**Task item**
Write out again, please, the records below from the first line to the line holding "up (10_state R18). -/", inclusive, and nothing else.

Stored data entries
_ _ _ _
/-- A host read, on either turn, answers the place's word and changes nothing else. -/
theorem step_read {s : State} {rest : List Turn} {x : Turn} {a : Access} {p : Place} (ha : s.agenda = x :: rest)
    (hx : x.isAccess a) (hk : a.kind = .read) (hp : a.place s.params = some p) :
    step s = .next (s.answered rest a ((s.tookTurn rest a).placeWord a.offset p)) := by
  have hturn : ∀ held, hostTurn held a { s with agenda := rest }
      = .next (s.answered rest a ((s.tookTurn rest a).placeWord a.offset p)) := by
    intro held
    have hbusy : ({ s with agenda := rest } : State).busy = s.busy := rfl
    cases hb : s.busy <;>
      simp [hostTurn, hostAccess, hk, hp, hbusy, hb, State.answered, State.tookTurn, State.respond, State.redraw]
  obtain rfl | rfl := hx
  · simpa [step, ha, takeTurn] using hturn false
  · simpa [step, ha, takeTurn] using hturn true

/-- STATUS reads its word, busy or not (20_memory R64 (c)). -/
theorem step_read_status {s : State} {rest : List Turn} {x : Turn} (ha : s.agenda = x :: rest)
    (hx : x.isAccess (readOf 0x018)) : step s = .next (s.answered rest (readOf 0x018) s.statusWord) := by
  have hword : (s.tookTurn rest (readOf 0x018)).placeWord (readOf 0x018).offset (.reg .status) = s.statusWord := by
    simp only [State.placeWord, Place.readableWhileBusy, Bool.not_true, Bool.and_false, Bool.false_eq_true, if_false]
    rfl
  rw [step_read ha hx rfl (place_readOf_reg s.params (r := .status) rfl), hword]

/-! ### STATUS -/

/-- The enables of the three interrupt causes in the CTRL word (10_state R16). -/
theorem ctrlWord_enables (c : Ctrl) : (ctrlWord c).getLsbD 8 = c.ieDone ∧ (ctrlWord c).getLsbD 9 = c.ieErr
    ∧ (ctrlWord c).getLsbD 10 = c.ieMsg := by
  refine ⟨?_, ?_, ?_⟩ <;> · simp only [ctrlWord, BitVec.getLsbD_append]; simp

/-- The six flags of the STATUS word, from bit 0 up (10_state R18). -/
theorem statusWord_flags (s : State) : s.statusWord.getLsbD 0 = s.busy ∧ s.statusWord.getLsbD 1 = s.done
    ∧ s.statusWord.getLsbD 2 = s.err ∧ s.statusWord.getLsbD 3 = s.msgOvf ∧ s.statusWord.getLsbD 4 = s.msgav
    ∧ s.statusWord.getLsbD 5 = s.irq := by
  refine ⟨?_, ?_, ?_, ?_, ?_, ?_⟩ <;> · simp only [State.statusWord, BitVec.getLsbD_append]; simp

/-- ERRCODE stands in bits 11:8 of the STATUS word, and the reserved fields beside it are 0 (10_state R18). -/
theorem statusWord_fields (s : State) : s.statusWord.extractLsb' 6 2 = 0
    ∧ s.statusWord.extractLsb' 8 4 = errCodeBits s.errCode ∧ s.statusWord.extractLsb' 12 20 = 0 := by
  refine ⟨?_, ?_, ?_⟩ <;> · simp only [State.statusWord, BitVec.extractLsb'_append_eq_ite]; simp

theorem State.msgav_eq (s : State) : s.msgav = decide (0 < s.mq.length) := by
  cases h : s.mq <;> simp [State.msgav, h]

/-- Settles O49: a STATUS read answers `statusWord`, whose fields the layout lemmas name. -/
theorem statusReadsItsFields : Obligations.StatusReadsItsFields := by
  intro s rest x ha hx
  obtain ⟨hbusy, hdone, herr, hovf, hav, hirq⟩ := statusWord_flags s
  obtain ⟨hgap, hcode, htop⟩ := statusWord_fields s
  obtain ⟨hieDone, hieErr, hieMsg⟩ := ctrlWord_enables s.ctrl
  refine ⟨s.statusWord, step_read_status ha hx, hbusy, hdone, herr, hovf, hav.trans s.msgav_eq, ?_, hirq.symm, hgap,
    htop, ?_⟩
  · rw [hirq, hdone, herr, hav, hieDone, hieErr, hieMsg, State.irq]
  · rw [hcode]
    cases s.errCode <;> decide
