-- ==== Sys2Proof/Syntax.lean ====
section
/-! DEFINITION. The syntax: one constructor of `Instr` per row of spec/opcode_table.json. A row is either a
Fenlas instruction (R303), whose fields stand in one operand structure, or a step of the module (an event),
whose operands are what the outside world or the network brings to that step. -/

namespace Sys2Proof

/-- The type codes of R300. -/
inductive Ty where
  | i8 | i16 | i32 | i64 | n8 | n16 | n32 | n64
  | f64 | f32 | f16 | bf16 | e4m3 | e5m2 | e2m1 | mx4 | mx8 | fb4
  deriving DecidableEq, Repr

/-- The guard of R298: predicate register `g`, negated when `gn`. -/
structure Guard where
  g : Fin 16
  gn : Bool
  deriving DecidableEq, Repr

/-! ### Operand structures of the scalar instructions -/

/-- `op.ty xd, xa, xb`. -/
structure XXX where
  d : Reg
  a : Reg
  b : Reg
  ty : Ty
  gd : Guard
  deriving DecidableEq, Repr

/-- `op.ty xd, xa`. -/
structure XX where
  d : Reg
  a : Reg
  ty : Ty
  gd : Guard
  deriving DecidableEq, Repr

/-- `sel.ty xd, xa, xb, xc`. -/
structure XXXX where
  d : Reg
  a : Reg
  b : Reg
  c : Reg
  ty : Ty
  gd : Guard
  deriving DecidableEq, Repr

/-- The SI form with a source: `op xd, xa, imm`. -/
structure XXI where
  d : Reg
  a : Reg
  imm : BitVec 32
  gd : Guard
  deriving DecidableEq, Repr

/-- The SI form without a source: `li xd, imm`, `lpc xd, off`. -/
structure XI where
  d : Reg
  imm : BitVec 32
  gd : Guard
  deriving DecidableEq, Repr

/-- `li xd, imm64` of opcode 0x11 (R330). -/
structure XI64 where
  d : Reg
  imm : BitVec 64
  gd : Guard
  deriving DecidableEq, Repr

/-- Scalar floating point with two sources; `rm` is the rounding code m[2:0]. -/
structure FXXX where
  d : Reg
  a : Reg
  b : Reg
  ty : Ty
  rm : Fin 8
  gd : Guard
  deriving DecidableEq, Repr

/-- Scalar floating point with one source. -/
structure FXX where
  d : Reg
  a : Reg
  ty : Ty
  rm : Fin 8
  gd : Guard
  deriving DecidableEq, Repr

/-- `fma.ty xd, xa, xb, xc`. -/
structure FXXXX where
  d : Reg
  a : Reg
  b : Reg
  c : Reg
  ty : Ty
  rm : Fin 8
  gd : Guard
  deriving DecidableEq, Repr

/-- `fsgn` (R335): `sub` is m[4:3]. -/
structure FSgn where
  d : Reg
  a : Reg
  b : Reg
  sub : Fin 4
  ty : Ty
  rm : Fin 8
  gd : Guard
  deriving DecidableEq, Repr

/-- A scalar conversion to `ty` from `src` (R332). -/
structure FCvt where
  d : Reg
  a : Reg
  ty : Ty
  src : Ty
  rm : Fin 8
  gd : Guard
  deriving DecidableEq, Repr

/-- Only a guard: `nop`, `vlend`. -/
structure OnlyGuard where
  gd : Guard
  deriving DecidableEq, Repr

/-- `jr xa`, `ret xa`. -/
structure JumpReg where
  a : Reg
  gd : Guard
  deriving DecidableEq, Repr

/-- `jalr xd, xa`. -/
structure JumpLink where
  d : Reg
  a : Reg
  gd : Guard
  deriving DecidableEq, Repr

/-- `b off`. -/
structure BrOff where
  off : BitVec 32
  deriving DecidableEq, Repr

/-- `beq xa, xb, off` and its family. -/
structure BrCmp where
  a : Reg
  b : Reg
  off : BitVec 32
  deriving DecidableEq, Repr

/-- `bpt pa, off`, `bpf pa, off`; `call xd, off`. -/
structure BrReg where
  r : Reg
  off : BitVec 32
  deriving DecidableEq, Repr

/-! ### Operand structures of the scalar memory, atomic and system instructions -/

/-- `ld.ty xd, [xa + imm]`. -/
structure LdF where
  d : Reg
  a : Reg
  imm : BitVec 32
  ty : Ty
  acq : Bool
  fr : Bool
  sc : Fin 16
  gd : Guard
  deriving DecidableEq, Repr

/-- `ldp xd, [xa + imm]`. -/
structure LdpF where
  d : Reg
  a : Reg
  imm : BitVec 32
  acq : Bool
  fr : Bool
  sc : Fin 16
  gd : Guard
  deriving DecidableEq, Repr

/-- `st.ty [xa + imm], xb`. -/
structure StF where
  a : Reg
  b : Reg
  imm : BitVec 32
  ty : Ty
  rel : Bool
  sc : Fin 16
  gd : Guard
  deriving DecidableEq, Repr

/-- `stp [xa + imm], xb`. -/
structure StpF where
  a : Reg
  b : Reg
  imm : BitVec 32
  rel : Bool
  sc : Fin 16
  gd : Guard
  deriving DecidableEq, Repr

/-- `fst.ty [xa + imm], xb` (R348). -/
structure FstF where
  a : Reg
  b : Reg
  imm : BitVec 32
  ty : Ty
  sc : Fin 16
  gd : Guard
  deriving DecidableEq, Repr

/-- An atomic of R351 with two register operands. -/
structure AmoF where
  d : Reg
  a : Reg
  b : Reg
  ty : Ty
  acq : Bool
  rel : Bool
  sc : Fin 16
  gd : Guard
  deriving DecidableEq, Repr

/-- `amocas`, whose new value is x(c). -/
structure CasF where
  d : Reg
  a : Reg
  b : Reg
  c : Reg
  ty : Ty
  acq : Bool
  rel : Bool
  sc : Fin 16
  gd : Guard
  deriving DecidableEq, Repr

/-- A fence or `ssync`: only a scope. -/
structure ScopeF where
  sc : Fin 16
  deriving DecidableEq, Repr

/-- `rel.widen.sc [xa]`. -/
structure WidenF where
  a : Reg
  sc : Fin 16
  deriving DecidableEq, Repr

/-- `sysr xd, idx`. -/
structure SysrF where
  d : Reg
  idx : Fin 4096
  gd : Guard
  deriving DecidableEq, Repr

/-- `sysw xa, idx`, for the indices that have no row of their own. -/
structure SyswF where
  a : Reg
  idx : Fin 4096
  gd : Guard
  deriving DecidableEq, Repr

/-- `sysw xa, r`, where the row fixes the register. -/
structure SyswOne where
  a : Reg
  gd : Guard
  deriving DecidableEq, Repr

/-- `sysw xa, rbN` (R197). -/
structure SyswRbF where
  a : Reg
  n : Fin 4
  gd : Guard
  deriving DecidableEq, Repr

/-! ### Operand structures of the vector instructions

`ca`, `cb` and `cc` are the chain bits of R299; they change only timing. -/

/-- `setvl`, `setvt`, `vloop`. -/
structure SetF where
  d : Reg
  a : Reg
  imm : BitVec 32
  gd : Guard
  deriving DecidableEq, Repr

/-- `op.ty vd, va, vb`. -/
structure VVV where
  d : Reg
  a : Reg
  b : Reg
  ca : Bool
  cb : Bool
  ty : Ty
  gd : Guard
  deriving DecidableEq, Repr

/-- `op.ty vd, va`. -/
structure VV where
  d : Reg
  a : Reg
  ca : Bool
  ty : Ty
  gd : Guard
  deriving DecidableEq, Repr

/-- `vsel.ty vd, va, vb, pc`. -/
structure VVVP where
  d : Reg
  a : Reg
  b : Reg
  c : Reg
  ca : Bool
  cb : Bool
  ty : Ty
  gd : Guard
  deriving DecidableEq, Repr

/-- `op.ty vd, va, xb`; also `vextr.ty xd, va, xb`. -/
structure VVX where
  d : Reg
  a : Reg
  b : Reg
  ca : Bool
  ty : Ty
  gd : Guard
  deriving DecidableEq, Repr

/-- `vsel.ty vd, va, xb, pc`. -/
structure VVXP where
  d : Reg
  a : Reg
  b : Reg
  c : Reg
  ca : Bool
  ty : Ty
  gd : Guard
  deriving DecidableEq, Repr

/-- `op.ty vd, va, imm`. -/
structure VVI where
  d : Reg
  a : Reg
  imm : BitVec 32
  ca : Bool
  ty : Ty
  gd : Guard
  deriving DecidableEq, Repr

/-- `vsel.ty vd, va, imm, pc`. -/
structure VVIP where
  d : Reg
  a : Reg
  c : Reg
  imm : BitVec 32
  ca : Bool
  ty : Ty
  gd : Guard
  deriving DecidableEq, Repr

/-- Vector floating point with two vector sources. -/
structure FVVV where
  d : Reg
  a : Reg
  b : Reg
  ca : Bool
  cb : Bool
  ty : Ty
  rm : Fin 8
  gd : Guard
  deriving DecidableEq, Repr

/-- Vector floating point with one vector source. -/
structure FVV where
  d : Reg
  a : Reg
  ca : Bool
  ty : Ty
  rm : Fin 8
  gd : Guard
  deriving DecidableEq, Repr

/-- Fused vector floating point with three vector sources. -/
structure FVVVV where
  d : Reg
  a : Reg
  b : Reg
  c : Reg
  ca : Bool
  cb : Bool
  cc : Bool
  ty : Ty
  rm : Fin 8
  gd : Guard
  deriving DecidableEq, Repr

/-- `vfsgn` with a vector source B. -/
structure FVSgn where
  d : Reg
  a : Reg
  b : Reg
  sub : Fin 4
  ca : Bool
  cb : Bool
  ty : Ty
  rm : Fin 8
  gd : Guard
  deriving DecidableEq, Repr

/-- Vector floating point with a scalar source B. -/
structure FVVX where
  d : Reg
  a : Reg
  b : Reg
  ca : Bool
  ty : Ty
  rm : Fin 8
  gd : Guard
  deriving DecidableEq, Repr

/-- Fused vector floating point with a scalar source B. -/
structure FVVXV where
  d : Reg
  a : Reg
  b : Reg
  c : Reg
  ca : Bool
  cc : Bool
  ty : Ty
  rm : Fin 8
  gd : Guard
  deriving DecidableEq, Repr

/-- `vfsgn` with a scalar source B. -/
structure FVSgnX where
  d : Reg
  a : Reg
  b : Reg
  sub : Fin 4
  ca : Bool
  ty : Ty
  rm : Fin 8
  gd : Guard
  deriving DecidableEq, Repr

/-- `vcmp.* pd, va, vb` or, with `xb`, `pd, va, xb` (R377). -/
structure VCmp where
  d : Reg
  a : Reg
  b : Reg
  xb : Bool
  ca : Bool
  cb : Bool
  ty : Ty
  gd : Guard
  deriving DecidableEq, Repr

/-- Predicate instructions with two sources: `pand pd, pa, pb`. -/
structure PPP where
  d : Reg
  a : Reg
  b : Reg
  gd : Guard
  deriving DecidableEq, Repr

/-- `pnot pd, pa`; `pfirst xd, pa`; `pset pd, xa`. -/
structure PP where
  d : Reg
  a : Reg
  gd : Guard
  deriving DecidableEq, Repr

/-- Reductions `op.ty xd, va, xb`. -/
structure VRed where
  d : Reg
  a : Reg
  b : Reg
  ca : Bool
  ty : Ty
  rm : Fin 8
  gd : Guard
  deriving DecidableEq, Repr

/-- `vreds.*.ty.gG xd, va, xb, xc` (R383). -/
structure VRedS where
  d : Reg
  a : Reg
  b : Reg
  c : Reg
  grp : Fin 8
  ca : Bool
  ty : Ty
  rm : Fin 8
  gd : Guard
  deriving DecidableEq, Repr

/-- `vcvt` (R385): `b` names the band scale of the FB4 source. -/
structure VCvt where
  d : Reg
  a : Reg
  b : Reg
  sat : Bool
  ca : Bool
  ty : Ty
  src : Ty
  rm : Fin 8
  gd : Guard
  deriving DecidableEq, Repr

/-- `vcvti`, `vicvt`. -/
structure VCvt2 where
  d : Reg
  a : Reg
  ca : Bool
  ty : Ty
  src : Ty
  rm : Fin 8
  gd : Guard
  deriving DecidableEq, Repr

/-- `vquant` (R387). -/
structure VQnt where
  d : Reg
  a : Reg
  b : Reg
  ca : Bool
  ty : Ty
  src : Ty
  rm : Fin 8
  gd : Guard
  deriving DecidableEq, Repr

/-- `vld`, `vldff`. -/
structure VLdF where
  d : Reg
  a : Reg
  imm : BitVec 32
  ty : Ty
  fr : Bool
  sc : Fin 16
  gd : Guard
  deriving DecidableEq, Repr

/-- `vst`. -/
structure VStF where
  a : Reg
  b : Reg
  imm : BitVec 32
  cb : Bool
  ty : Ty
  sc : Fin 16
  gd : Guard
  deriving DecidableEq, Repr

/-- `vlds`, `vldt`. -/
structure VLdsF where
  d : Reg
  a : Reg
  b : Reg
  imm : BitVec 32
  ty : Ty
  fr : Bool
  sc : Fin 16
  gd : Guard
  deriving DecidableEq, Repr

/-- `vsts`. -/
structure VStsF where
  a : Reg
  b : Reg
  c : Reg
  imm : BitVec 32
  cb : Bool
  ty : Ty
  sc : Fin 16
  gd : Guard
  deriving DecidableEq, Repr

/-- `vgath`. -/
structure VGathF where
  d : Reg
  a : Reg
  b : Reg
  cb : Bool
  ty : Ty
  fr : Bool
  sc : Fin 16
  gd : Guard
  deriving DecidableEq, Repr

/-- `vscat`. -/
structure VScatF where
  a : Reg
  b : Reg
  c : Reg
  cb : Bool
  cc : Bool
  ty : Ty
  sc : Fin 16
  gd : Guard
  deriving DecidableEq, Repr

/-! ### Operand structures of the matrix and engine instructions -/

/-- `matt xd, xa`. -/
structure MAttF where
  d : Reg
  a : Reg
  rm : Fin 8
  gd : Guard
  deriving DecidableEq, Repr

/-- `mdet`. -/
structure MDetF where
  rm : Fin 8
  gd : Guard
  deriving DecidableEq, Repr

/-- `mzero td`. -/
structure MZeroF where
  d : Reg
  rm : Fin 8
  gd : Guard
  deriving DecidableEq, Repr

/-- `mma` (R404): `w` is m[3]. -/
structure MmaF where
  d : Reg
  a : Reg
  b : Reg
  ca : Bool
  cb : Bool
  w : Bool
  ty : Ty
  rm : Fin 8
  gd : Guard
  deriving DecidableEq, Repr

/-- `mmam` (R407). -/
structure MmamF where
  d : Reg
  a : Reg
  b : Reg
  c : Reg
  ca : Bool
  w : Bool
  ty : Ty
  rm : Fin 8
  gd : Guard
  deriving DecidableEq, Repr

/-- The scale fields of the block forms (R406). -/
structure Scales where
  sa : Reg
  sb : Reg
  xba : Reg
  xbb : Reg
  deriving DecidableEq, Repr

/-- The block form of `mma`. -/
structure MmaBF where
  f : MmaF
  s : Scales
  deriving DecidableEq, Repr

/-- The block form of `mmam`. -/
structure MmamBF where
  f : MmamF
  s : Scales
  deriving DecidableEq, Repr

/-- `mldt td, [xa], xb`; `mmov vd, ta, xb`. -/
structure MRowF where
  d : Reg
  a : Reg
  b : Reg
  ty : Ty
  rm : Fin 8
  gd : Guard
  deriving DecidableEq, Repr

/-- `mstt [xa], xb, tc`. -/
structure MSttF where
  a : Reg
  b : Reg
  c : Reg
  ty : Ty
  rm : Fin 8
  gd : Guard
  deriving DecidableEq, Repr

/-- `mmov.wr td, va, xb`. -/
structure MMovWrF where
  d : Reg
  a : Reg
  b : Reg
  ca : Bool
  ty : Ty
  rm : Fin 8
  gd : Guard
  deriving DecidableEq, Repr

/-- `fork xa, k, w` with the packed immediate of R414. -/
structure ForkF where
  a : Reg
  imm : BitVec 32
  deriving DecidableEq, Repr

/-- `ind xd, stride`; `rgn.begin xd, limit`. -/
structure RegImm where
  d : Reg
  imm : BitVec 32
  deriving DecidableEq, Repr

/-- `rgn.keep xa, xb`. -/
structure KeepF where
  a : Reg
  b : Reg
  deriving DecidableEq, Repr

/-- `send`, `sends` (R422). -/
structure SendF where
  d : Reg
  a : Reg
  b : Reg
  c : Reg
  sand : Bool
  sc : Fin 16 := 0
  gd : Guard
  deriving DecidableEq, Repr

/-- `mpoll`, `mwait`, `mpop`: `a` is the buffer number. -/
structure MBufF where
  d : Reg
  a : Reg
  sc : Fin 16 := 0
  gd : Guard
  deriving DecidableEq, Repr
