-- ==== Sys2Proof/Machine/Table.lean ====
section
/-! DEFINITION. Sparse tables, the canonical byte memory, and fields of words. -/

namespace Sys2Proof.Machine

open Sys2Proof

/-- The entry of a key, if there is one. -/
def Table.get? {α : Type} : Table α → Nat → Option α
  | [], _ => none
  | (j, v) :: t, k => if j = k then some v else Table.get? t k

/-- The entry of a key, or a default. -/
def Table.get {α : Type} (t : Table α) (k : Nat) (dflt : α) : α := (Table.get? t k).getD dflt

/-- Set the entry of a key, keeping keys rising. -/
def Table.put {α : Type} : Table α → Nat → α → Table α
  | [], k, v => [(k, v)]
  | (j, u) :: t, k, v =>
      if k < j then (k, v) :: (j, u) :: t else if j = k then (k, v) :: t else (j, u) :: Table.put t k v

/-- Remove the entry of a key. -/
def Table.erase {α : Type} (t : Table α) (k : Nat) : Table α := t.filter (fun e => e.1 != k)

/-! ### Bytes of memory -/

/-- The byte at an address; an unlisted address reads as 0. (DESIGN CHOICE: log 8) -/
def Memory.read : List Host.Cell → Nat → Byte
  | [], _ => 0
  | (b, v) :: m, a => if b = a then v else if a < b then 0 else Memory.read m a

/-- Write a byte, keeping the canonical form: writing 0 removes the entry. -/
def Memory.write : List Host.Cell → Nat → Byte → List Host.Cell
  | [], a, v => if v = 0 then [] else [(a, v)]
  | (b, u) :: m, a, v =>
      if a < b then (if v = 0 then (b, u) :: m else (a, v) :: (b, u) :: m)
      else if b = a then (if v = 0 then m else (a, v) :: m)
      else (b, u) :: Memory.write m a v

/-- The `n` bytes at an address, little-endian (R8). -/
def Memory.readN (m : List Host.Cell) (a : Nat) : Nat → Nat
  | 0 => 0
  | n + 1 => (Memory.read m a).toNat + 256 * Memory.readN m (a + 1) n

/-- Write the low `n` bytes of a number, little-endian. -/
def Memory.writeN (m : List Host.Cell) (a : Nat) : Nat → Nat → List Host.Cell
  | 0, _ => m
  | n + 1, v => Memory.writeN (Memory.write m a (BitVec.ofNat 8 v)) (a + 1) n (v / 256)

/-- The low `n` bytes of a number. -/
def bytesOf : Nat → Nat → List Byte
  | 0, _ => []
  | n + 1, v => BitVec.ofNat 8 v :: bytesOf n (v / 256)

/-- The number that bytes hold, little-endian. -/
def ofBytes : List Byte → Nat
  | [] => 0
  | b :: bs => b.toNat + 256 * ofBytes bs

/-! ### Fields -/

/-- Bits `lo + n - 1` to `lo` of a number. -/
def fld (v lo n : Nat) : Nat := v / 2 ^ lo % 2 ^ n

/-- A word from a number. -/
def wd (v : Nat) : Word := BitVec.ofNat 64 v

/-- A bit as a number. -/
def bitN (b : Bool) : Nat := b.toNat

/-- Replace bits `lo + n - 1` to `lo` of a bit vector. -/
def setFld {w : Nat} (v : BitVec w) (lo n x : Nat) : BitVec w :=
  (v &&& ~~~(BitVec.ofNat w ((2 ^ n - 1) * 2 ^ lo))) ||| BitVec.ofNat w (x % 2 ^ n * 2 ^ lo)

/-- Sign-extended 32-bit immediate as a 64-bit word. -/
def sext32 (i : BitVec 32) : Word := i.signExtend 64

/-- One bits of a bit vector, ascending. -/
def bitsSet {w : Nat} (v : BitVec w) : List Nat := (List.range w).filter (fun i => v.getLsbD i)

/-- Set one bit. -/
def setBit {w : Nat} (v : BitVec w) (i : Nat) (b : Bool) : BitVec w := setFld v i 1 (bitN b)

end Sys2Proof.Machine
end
_ _ _ _
**Response to this exercise**
/-- A host read, on either turn, answers the place's word and changes nothing else. -/
theorem step_read {s : State} {rest : List Turn} {x : Turn} {a : Access} {p : Place} (ha : s.agenda = x :: rest)
    (hx : x.isAccess a) (hk : a.kind = .read) (hp : a.place s.params = some p) :
    step s = .next (s.answered rest a ((s.tookTurn rest a).placeWord a.offset p)) := by
  have hturn : ∀ held, hostTurn held a { s with agenda := rest }
      = .next (s.answered rest a ((s.tookTurn rest a).placeWord a.offset p)) := by
    intro held
    have hbusy : ({ s with agenda := rest } : State).busy = s.busy := rfl
    cases hb : s.busy <;>
      simp [hostTurn, hostAccess, hk, hp, hbusy, hb, State.answered, State.tookTurn, State.respond, State.redraw]
  obtain rfl | rfl := hx
  · simpa [step, ha, takeTurn] using hturn false
  · simpa [step, ha, takeTurn] using hturn true

/-- STATUS reads its word, busy or not (20_memory R64 (c)). -/
theorem step_read_status {s : State} {rest : List Turn} {x : Turn} (ha : s.agenda = x :: rest)
    (hx : x.isAccess (readOf 0x018)) : step s = .next (s.answered rest (readOf 0x018) s.statusWord) := by
  have hword : (s.tookTurn rest (readOf 0x018)).placeWord (readOf 0x018).offset (.reg .status) = s.statusWord := by
    simp only [State.placeWord, Place.readableWhileBusy, Bool.not_true, Bool.and_false, Bool.false_eq_true, if_false]
    rfl
  rw [step_read ha hx rfl (place_readOf_reg s.params (r := .status) rfl), hword]

/-! ### STATUS -/

/-- The enables of the three interrupt causes in the CTRL word (10_state R16). -/
theorem ctrlWord_enables (c : Ctrl) : (ctrlWord c).getLsbD 8 = c.ieDone ∧ (ctrlWord c).getLsbD 9 = c.ieErr
    ∧ (ctrlWord c).getLsbD 10 = c.ieMsg := by
  refine ⟨?_, ?_, ?_⟩ <;> · simp only [ctrlWord, BitVec.getLsbD_append]; simp

/-- The six flags of the STATUS word, from bit 0 up (10_state R18). -/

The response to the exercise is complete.